Sensing using THz radiation
The emerging application of sub-THz and THz technology for 6G communications (including future 6G Wi-Fi) has focused attention on the THz sensing and detection technology.  This tutorial will cover
  • THz detection for 6G communications (in sub- THz and THz atmospheric windows)
  • THz sensing of biological and chemical hazardous agents
  • THz cancer detection and other medical applications
  • THz homeland security applications
  • THz sensing in radioastronomy and space research
  • THz sensing for industrial control
  • THz scanning detection for VLSI yield and reliability control
  • THz scanning for hardware cyber security.

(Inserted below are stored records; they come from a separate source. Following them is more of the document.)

-- ==== Sys2Proof/Laws/State.lean ====
section
/-! SUPPORT. What the updates of the state leave and change, field by field. -/

namespace Sys2Proof.Machine

open Sys2Proof

/-! ### A core is written: every module-wide field stays -/

@[simp] theorem State.setCore_time (s : State) (c : Nat) (k : Core) : (s.setCore c k).time = s.time := rfl
@[simp] theorem State.setCore_again (s : State) (c : Nat) (k : Core) : (s.setCore c k).again = s.again := rfl
@[simp] theorem State.setCore_half (s : State) (c : Nat) (k : Core) : (s.setCore c k).half = s.half := rfl
@[simp] theorem State.setCore_agenda (s : State) (c : Nat) (k : Core) : (s.setCore c k).agenda = s.agenda := rfl
@[simp] theorem State.setCore_inputs (s : State) (c : Nat) (k : Core) : (s.setCore c k).inputs = s.inputs := rfl
@[simp] theorem State.setCore_env (s : State) (c : Nat) (k : Core) : (s.setCore c k).env = s.env := rfl
@[simp] theorem State.setCore_free (s : State) (c : Nat) (k : Core) : (s.setCore c k).free = s.free := rfl
@[simp] theorem State.setCore_cur (s : State) (c : Nat) (k : Core) : (s.setCore c k).cur = s.cur := rfl
@[simp] theorem State.setCore_mem (s : State) (c : Nat) (k : Core) : (s.setCore c k).mem = s.mem := rfl
@[simp] theorem State.setCore_ecc (s : State) (c : Nat) (k : Core) : (s.setCore c k).ecc = s.ecc := rfl
@[simp] theorem State.setCore_race (s : State) (c : Nat) (k : Core) : (s.setCore c k).race = s.race := rfl
@[simp] theorem State.setCore_owner (s : State) (c : Nat) (k : Core) : (s.setCore c k).owner = s.owner := rfl
@[simp] theorem State.setCore_recErr (s : State) (c : Nat) (k : Core) : (s.setCore c k).recErr = s.recErr := rfl
@[simp] theorem State.setCore_tcache (s : State) (c : Nat) (k : Core) : (s.setCore c k).tcache = s.tcache := rfl
@[simp] theorem State.setCore_nextId (s : State) (c : Nat) (k : Core) : (s.setCore c k).nextId = s.nextId := rfl
@[simp] theorem State.setCore_flights (s : State) (c : Nat) (k : Core) : (s.setCore c k).flights = s.flights := rfl
@[simp] theorem State.setCore_groups (s : State) (c : Nat) (k : Core) : (s.setCore c k).groups = s.groups := rfl
@[simp] theorem State.setCore_jobs (s : State) (c : Nat) (k : Core) : (s.setCore c k).jobs = s.jobs := rfl
@[simp] theorem State.setCore_graphs (s : State) (c : Nat) (k : Core) : (s.setCore c k).graphs = s.graphs := rfl
@[simp] theorem State.setCore_creg (s : State) (c : Nat) (k : Core) : (s.setCore c k).creg = s.creg := rfl
@[simp] theorem State.setCore_nextSub (s : State) (c : Nat) (k : Core) : (s.setCore c k).nextSub = s.nextSub := rfl
@[simp] theorem State.setCore_cqSeq (s : State) (c : Nat) (k : Core) : (s.setCore c k).cqSeq = s.cqSeq := rfl
@[simp] theorem State.setCore_cqWait (s : State) (c : Nat) (k : Core) : (s.setCore c k).cqWait = s.cqWait := rfl
@[simp] theorem State.setCore_nextReq (s : State) (c : Nat) (k : Core) : (s.setCore c k).nextReq = s.nextReq := rfl
@[simp] theorem State.setCore_nqSeq (s : State) (c : Nat) (k : Core) : (s.setCore c k).nqSeq = s.nqSeq := rfl
@[simp] theorem State.setCore_nqWait (s : State) (c : Nat) (k : Core) : (s.setCore c k).nqWait = s.nqWait := rfl
@[simp] theorem State.setCore_resps (s : State) (c : Nat) (k : Core) : (s.setCore c k).resps = s.resps := rfl
@[simp] theorem State.setCore_answers (s : State) (c : Nat) (k : Core) : (s.setCore c k).answers = s.answers := rfl
@[simp] theorem State.setCore_freef (s : State) (c : Nat) (k : Core) : (s.setCore c k).freef = s.freef := rfl
@[simp] theorem State.setCore_cancels (s : State) (c : Nat) (k : Core) : (s.setCore c k).cancels = s.cancels := rfl
@[simp] theorem State.setCore_cancelId (s : State) (c : Nat) (k : Core) : (s.setCore c k).cancelId = s.cancelId := rfl
@[simp] theorem State.setCore_colls (s : State) (c : Nat) (k : Core) : (s.setCore c k).colls = s.colls := rfl
@[simp] theorem State.setCore_members (s : State) (c : Nat) (k : Core) : (s.setCore c k).members = s.members := rfl
@[simp] theorem State.setCore_slew (s : State) (c : Nat) (k : Core) : (s.setCore c k).slew = s.slew := rfl
@[simp] theorem State.setCore_pcErr (s : State) (c : Nat) (k : Core) : (s.setCore c k).pcErr = s.pcErr := rfl
@[simp] theorem State.setCore_dieErr (s : State) (c : Nat) (k : Core) : (s.setCore c k).dieErr = s.dieErr := rfl
@[simp] theorem State.setCore_errFrom (s : State) (c : Nat) (k : Core) : (s.setCore c k).errFrom = s.errFrom := rfl
@[simp] theorem State.setCore_therm (s : State) (c : Nat) (k : Core) : (s.setCore c k).therm = s.therm := rfl
@[simp] theorem State.setCore_dropSt (s : State) (c : Nat) (k : Core) : (s.setCore c k).dropSt = s.dropSt := rfl
@[simp] theorem State.setCore_boot (s : State) (c : Nat) (k : Core) : (s.setCore c k).boot = s.boot := rfl
@[simp] theorem State.setCore_stale (s : State) (c : Nat) (k : Core) : (s.setCore c k).stale = s.stale := rfl
@[simp] theorem State.setCore_lowered (s : State) (c : Nat) (k : Core) : (s.setCore c k).lowered = s.lowered := rfl

/-- All that a write of a core leaves. -/
theorem State.setCore_rest (s : State) (c : Nat) (k : Core) : { s.setCore c k with cores := s.cores } = s := rfl

@[simp] theorem State.modCore_time (s : State) (c : Nat) (f : Core → Core) : (s.modCore c f).time = s.time := rfl
@[simp] theorem State.modCore_again (s : State) (c : Nat) (f : Core → Core) : (s.modCore c f).again = s.again := rfl
@[simp] theorem State.modCore_half (s : State) (c : Nat) (f : Core → Core) : (s.modCore c f).half = s.half := rfl
@[simp] theorem State.modCore_agenda (s : State) (c : Nat) (f : Core → Core) : (s.modCore c f).agenda = s.agenda := rfl
@[simp] theorem State.modCore_inputs (s : State) (c : Nat) (f : Core → Core) : (s.modCore c f).inputs = s.inputs := rfl
@[simp] theorem State.modCore_env (s : State) (c : Nat) (f : Core → Core) : (s.modCore c f).env = s.env := rfl
@[simp] theorem State.modCore_free (s : State) (c : Nat) (f : Core → Core) : (s.modCore c f).free = s.free := rfl
@[simp] theorem State.modCore_cur (s : State) (c : Nat) (f : Core → Core) : (s.modCore c f).cur = s.cur := rfl
@[simp] theorem State.modCore_mem (s : State) (c : Nat) (f : Core → Core) : (s.modCore c f).mem = s.mem := rfl
@[simp] theorem State.modCore_ecc (s : State) (c : Nat) (f : Core → Core) : (s.modCore c f).ecc = s.ecc := rfl
@[simp] theorem State.modCore_race (s : State) (c : Nat) (f : Core → Core) : (s.modCore c f).race = s.race := rfl
@[simp] theorem State.modCore_owner (s : State) (c : Nat) (f : Core → Core) : (s.modCore c f).owner = s.owner := rfl
@[simp] theorem State.modCore_recErr (s : State) (c : Nat) (f : Core → Core) : (s.modCore c f).recErr = s.recErr := rfl
@[simp] theorem State.modCore_tcache (s : State) (c : Nat) (f : Core → Core) : (s.modCore c f).tcache = s.tcache := rfl
@[simp] theorem State.modCore_nextId (s : State) (c : Nat) (f : Core → Core) : (s.modCore c f).nextId = s.nextId := rfl
@[simp] theorem State.modCore_flights (s : State) (c : Nat) (f : Core → Core) : (s.modCore c f).flights = s.flights := rfl
@[simp] theorem State.modCore_groups (s : State) (c : Nat) (f : Core → Core) : (s.modCore c f).groups = s.groups := rfl
@[simp] theorem State.modCore_jobs (s : State) (c : Nat) (f : Core → Core) : (s.modCore c f).jobs = s.jobs := rfl
@[simp] theorem State.modCore_graphs (s : State) (c : Nat) (f : Core → Core) : (s.modCore c f).graphs = s.graphs := rfl
@[simp] theorem State.modCore_creg (s : State) (c : Nat) (f : Core → Core) : (s.modCore c f).creg = s.creg := rfl
@[simp] theorem State.modCore_nextSub (s : State) (c : Nat) (f : Core → Core) : (s.modCore c f).nextSub = s.nextSub := rfl
@[simp] theorem State.modCore_cqSeq (s : State) (c : Nat) (f : Core → Core) : (s.modCore c f).cqSeq = s.cqSeq := rfl
@[simp] theorem State.modCore_cqWait (s : State) (c : Nat) (f : Core → Core) : (s.modCore c f).cqWait = s.cqWait := rfl
@[simp] theorem State.modCore_nextReq (s : State) (c : Nat) (f : Core → Core) : (s.modCore c f).nextReq = s.nextReq := rfl
@[simp] theorem State.modCore_nqSeq (s : State) (c : Nat) (f : Core → Core) : (s.modCore c f).nqSeq = s.nqSeq := rfl
@[simp] theorem State.modCore_nqWait (s : State) (c : Nat) (f : Core → Core) : (s.modCore c f).nqWait = s.nqWait := rfl
@[simp] theorem State.modCore_resps (s : State) (c : Nat) (f : Core → Core) : (s.modCore c f).resps = s.resps := rfl
@[simp] theorem State.modCore_answers (s : State) (c : Nat) (f : Core → Core) : (s.modCore c f).answers = s.answers := rfl
@[simp] theorem State.modCore_freef (s : State) (c : Nat) (f : Core → Core) : (s.modCore c f).freef = s.freef := rfl
@[simp] theorem State.modCore_cancels (s : State) (c : Nat) (f : Core → Core) : (s.modCore c f).cancels = s.cancels := rfl
@[simp] theorem State.modCore_cancelId (s : State) (c : Nat) (f : Core → Core) : (s.modCore c f).cancelId = s.cancelId := rfl
@[simp] theorem State.modCore_colls (s : State) (c : Nat) (f : Core → Core) : (s.modCore c f).colls = s.colls := rfl
@[simp] theorem State.modCore_members (s : State) (c : Nat) (f : Core → Core) : (s.modCore c f).members = s.members := rfl
@[simp] theorem State.modCore_slew (s : State) (c : Nat) (f : Core → Core) : (s.modCore c f).slew = s.slew := rfl
@[simp] theorem State.modCore_pcErr (s : State) (c : Nat) (f : Core → Core) : (s.modCore c f).pcErr = s.pcErr := rfl
@[simp] theorem State.modCore_dieErr (s : State) (c : Nat) (f : Core → Core) : (s.modCore c f).dieErr = s.dieErr := rfl
@[simp] theorem State.modCore_errFrom (s : State) (c : Nat) (f : Core → Core) : (s.modCore c f).errFrom = s.errFrom := rfl
@[simp] theorem State.modCore_therm (s : State) (c : Nat) (f : Core → Core) : (s.modCore c f).therm = s.therm := rfl
@[simp] theorem State.modCore_dropSt (s : State) (c : Nat) (f : Core → Core) : (s.modCore c f).dropSt = s.dropSt := rfl
@[simp] theorem State.modCore_boot (s : State) (c : Nat) (f : Core → Core) : (s.modCore c f).boot = s.boot := rfl
@[simp] theorem State.modCore_stale (s : State) (c : Nat) (f : Core → Core) : (s.modCore c f).stale = s.stale := rfl
@[simp] theorem State.modCore_lowered (s : State) (c : Nat) (f : Core → Core) : (s.modCore c f).lowered = s.lowered := rfl

theorem State.modCore_rest (s : State) (c : Nat) (f : Core → Core) : { s.modCore c f with cores := s.cores } = s := rfl

/-! ### Cores and engines -/

@[simp] theorem State.core_setCore (s : State) (c : Nat) (k : Core) : (s.setCore c k).core c = k := by
  simp [State.core, State.setCore]

theorem State.core_setCore_other (s : State) {c d : Nat} (k : Core) (h : d ≠ c) : (s.setCore c k).core d = s.core d := by
  simp [State.core, State.setCore, SMap.find_put_other _ _ h]

@[simp] theorem State.core_modCore (s : State) (c : Nat) (f : Core → Core) : (s.modCore c f).core c = f (s.core c) := by
  simp [State.modCore]

theorem State.core_modCore_other (s : State) {c d : Nat} (f : Core → Core) (h : d ≠ c) : (s.modCore c f).core d = s.core d :=
  State.core_setCore_other s _ h

@[simp] theorem Core.engine_setEngine (k : Core) (t : Nat) (e : Engine) : (k.setEngine t e).engine t = e := by
  simp [Core.engine, Core.setEngine]

theorem Core.engine_setEngine_other (k : Core) {t u : Nat} (e : Engine) (h : u ≠ t) : (k.setEngine t e).engine u = k.engine u := by
  simp [Core.engine, Core.setEngine, SMap.find_put_other _ _ h]

@[simp] theorem Core.engine_modEngine (k : Core) (t : Nat) (f : Engine → Engine) : (k.modEngine t f).engine t = f (k.engine t) := by
  simp [Core.modEngine]

theorem Core.engine_modEngine_other (k : Core) {t u : Nat} (f : Engine → Engine) (h : u ≠ t) : (k.modEngine t f).engine u = k.engine u :=
  Core.engine_setEngine_other k _ h

/-- All that a write of an engine leaves. -/
theorem Core.setEngine_rest (k : Core) (t : Nat) (e : Engine) : { k.setEngine t e with eng := k.eng } = k := rfl

theorem Core.modEngine_rest (k : Core) (t : Nat) (f : Engine → Engine) : { k.modEngine t f with eng := k.eng } = k := rfl

end Sys2Proof.Machine
end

The  overview of the THz sensing technology will include the state-of-the-art THz sources. These sources range from traditional pulsed THz sources and frequency multipliers using IMPATT and Gunn diodes to Quantum Cascade lasers and THz plasmonic arrays. I will then discuss the THz detectors including emerging Si, III-V, III-N, and graphene plasmonic TeraFETs and spectroscopic and line-of-sight vector THz detection.  The THz detection for 6G communications in the 300 GHz range could be implemented using  Si CMOS with the 20 nm SOI technology node being a prime candidate for this application.